■ **WHAT YOU NEED TO DO**
Beginning with the line containing "s.out with result" and ending with the last line of the entries below, copy each line exactly and nothing else.

[Stored data entries]
_ _ _
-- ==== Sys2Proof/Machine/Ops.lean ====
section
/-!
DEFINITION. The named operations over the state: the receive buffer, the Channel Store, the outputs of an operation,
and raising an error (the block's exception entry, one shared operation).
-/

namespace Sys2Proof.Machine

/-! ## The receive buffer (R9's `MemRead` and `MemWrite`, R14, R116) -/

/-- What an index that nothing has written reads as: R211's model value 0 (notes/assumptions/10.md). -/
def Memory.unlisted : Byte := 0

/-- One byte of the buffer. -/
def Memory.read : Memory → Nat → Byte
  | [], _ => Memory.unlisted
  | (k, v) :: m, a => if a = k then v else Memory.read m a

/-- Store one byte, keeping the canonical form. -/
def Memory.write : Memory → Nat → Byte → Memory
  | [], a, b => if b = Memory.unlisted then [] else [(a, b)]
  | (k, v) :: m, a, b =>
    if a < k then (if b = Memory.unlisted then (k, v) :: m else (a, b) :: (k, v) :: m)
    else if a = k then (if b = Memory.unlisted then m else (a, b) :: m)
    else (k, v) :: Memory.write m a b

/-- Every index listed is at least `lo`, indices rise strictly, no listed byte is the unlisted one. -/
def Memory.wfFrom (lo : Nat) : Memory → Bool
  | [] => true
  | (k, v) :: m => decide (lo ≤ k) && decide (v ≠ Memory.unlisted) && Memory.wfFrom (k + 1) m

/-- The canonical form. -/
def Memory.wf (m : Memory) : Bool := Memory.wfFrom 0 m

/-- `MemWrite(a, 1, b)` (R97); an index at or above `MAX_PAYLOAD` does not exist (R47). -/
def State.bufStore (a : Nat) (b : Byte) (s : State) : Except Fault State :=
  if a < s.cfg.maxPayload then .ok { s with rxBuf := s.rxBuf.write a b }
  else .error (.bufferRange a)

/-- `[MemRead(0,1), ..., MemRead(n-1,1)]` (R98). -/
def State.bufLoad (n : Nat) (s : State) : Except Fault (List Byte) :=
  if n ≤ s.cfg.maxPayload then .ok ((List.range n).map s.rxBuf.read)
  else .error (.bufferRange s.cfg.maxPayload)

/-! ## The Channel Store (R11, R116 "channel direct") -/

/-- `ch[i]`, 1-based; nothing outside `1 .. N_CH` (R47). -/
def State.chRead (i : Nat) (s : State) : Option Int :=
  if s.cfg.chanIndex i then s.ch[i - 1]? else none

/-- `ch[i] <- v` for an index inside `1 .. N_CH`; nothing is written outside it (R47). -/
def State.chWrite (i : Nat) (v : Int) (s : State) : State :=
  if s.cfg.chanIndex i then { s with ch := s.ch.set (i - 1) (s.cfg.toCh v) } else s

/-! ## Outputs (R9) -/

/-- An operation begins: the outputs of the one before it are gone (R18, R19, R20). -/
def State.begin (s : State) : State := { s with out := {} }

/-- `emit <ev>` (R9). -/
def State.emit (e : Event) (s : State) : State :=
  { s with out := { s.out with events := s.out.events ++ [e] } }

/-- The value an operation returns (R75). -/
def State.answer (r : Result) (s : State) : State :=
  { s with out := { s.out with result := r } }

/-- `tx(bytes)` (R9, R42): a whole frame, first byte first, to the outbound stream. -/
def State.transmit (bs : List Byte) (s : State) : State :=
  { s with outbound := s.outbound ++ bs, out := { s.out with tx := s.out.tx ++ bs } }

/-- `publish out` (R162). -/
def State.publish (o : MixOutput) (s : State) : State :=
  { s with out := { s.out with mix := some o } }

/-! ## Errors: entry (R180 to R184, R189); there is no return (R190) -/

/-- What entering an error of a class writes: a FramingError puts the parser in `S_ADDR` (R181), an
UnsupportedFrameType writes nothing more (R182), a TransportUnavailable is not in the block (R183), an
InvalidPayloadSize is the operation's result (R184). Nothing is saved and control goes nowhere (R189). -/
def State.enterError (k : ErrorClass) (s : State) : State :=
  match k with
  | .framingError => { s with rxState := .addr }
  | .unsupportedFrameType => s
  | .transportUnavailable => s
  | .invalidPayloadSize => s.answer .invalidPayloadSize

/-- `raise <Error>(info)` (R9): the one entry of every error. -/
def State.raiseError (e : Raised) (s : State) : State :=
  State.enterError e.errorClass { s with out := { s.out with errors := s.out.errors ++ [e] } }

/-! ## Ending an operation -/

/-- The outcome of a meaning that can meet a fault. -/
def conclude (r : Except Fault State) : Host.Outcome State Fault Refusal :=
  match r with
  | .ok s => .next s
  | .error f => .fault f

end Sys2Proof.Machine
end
_ _ _
■ **YOUR SOLUTION**
  { s with out := { s.out with result := r } }

/-- `tx(bytes)` (R9, R42): a whole frame, first byte first, to the outbound stream. -/
def State.transmit (bs : List Byte) (s : State) : State :=
  { s with outbound := s.outbound ++ bs, out := { s.out with tx := s.out.tx ++ bs } }

/-- `publish out` (R162). -/
def State.publish (o : MixOutput) (s : State) : State :=
  { s with out := { s.out with mix := some o } }

/-! ## Errors: entry (R180 to R184, R189); there is no return (R190) -/

/-- What entering an error of a class writes: a FramingError puts the parser in `S_ADDR` (R181), an
UnsupportedFrameType writes nothing more (R182), a TransportUnavailable is not in the block (R183), an
InvalidPayloadSize is the operation's result (R184). Nothing is saved and control goes nowhere (R189). -/
def State.enterError (k : ErrorClass) (s : State) : State :=
  match k with
  | .framingError => { s with rxState := .addr }
  | .unsupportedFrameType => s
  | .transportUnavailable => s
  | .invalidPayloadSize => s.answer .invalidPayloadSize

/-- `raise <Error>(info)` (R9): the one entry of every error. -/
def State.raiseError (e : Raised) (s : State) : State :=
  State.enterError e.errorClass { s with out := { s.out with errors := s.out.errors ++ [e] } }

/-! ## Ending an operation -/

/-- The outcome of a meaning that can meet a fault. -/
def conclude (r : Except Fault State) : Host.Outcome State Fault Refusal :=
  match r with
  | .ok s => .next s
  | .error f => .fault f

end Sys2Proof.Machine
end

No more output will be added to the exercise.